Collected data entries
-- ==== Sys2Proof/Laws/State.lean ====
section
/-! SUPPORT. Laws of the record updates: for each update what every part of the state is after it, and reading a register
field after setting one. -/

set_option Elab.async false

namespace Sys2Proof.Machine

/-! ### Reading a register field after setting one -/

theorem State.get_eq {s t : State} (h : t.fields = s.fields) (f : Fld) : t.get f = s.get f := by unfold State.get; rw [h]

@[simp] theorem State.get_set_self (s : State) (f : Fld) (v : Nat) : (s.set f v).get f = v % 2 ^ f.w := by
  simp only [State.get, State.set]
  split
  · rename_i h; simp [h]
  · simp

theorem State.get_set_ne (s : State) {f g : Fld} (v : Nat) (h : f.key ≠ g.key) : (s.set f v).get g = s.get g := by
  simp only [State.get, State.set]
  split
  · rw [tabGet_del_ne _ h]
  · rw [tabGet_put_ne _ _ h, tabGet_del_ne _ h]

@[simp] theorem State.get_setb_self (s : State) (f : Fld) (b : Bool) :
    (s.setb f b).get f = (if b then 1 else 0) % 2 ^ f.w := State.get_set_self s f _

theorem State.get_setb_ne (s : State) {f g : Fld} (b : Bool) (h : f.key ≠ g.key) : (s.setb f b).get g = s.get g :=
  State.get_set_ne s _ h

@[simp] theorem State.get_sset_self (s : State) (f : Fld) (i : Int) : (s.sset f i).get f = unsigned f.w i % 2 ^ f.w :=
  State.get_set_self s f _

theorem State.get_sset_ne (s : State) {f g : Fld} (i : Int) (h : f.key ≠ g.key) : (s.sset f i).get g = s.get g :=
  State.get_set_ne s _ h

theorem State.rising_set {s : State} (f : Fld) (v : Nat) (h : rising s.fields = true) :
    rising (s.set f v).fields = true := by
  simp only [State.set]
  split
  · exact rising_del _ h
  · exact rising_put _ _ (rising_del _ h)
---
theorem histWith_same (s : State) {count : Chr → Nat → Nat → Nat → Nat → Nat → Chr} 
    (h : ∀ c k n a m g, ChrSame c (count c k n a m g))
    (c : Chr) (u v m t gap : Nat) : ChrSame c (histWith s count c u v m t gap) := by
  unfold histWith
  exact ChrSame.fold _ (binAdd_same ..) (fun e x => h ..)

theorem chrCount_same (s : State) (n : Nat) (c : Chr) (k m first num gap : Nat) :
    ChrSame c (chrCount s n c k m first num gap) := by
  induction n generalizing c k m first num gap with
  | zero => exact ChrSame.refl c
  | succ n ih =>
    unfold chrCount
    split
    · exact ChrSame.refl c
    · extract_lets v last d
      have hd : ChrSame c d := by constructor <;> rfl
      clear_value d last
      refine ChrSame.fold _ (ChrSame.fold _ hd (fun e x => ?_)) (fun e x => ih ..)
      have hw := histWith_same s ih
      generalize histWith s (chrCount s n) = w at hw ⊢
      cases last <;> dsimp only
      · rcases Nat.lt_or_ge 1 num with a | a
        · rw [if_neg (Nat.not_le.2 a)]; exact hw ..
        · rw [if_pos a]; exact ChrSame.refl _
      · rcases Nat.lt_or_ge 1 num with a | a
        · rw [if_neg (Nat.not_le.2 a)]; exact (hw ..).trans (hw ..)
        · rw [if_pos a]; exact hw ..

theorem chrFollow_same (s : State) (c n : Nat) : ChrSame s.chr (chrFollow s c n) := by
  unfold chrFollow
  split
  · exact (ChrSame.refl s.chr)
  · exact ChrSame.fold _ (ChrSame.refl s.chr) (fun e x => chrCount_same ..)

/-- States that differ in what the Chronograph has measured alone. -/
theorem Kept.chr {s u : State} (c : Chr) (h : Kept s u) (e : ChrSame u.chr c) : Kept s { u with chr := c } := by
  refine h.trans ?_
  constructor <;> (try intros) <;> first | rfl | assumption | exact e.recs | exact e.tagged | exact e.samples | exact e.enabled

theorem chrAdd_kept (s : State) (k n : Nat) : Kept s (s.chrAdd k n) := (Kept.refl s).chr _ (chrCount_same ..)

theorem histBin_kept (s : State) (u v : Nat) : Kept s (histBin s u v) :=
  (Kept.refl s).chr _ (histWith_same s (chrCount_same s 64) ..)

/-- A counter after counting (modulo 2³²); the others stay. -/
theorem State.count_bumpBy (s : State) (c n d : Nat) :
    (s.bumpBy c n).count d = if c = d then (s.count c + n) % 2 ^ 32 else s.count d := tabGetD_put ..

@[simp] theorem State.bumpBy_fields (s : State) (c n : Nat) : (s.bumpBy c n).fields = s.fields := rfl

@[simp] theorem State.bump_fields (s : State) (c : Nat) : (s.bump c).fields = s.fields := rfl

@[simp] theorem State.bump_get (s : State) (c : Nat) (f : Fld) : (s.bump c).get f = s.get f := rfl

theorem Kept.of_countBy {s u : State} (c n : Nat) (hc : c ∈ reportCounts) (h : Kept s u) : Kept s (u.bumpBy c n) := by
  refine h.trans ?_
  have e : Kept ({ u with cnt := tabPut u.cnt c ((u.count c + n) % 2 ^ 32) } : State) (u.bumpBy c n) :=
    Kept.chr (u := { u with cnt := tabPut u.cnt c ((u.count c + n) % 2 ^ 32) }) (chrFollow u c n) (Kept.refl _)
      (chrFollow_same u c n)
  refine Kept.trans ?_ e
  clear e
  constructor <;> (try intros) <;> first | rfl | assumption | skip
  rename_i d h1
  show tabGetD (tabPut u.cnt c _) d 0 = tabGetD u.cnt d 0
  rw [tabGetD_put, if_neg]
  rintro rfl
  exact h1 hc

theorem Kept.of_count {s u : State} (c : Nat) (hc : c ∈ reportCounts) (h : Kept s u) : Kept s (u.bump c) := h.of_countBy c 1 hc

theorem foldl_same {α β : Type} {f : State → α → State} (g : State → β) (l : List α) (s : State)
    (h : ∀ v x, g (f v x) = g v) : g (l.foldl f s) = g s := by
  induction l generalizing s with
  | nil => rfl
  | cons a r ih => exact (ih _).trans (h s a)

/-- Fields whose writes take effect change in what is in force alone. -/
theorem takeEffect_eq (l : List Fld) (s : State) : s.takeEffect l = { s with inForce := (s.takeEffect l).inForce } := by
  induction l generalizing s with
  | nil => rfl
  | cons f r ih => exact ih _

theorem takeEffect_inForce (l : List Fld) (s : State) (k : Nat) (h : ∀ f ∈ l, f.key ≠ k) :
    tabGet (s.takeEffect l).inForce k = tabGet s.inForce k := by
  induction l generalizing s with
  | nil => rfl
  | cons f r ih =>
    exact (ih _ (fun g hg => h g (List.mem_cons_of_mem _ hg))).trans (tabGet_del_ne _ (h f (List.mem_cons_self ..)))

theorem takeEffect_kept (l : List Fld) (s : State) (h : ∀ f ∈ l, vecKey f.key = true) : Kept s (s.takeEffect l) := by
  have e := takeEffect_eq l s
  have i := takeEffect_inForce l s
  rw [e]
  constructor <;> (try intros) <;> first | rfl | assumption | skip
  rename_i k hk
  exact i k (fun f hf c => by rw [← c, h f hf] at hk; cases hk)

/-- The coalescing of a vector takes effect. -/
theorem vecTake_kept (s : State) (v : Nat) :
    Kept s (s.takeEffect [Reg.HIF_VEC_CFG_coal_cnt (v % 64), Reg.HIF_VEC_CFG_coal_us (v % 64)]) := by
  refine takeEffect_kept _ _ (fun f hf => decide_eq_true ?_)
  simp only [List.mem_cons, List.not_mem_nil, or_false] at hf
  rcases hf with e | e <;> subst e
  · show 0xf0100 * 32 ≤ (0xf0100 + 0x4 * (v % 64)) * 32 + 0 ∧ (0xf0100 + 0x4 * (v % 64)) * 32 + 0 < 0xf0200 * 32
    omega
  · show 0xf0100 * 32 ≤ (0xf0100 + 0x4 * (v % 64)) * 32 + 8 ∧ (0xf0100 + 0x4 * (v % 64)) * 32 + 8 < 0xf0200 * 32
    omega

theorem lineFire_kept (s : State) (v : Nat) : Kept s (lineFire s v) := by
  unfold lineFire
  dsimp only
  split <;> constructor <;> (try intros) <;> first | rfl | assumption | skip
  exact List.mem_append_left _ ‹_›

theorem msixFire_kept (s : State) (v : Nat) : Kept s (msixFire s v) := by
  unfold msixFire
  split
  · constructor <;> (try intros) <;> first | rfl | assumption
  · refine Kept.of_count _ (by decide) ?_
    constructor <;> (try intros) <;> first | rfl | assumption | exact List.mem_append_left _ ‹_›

→ Work request
Could you reproduce exactly the lines of the entries above, from the one with "exact (ih _ (fun" through the one with "(by decide) ?_", and nothing else?

→ Task response
    exact (ih _ (fun g hg => h g (List.mem_cons_of_mem _ hg))).trans (tabGet_del_ne _ (h f (List.mem_cons_self ..)))

theorem takeEffect_kept (l : List Fld) (s : State) (h : ∀ f ∈ l, vecKey f.key = true) : Kept s (s.takeEffect l) := by
  have e := takeEffect_eq l s
  have i := takeEffect_inForce l s
  rw [e]
  constructor <;> (try intros) <;> first | rfl | assumption | skip
  rename_i k hk
  exact i k (fun f hf c => by rw [← c, h f hf] at hk; cases hk)

/-- The coalescing of a vector takes effect. -/
theorem vecTake_kept (s : State) (v : Nat) :
    Kept s (s.takeEffect [Reg.HIF_VEC_CFG_coal_cnt (v % 64), Reg.HIF_VEC_CFG_coal_us (v % 64)]) := by
  refine takeEffect_kept _ _ (fun f hf => decide_eq_true ?_)
  simp only [List.mem_cons, List.not_mem_nil, or_false] at hf
  rcases hf with e | e <;> subst e
  · show 0xf0100 * 32 ≤ (0xf0100 + 0x4 * (v % 64)) * 32 + 0 ∧ (0xf0100 + 0x4 * (v % 64)) * 32 + 0 < 0xf0200 * 32
    omega
  · show 0xf0100 * 32 ≤ (0xf0100 + 0x4 * (v % 64)) * 32 + 8 ∧ (0xf0100 + 0x4 * (v % 64)) * 32 + 8 < 0xf0200 * 32
    omega

theorem lineFire_kept (s : State) (v : Nat) : Kept s (lineFire s v) := by
  unfold lineFire
  dsimp only
  split <;> constructor <;> (try intros) <;> first | rfl | assumption | skip
  exact List.mem_append_left _ ‹_›

theorem msixFire_kept (s : State) (v : Nat) : Kept s (msixFire s v) := by
  unfold msixFire
  split
  · constructor <;> (try intros) <;> first | rfl | assumption
  · refine Kept.of_count _ (by decide) ?_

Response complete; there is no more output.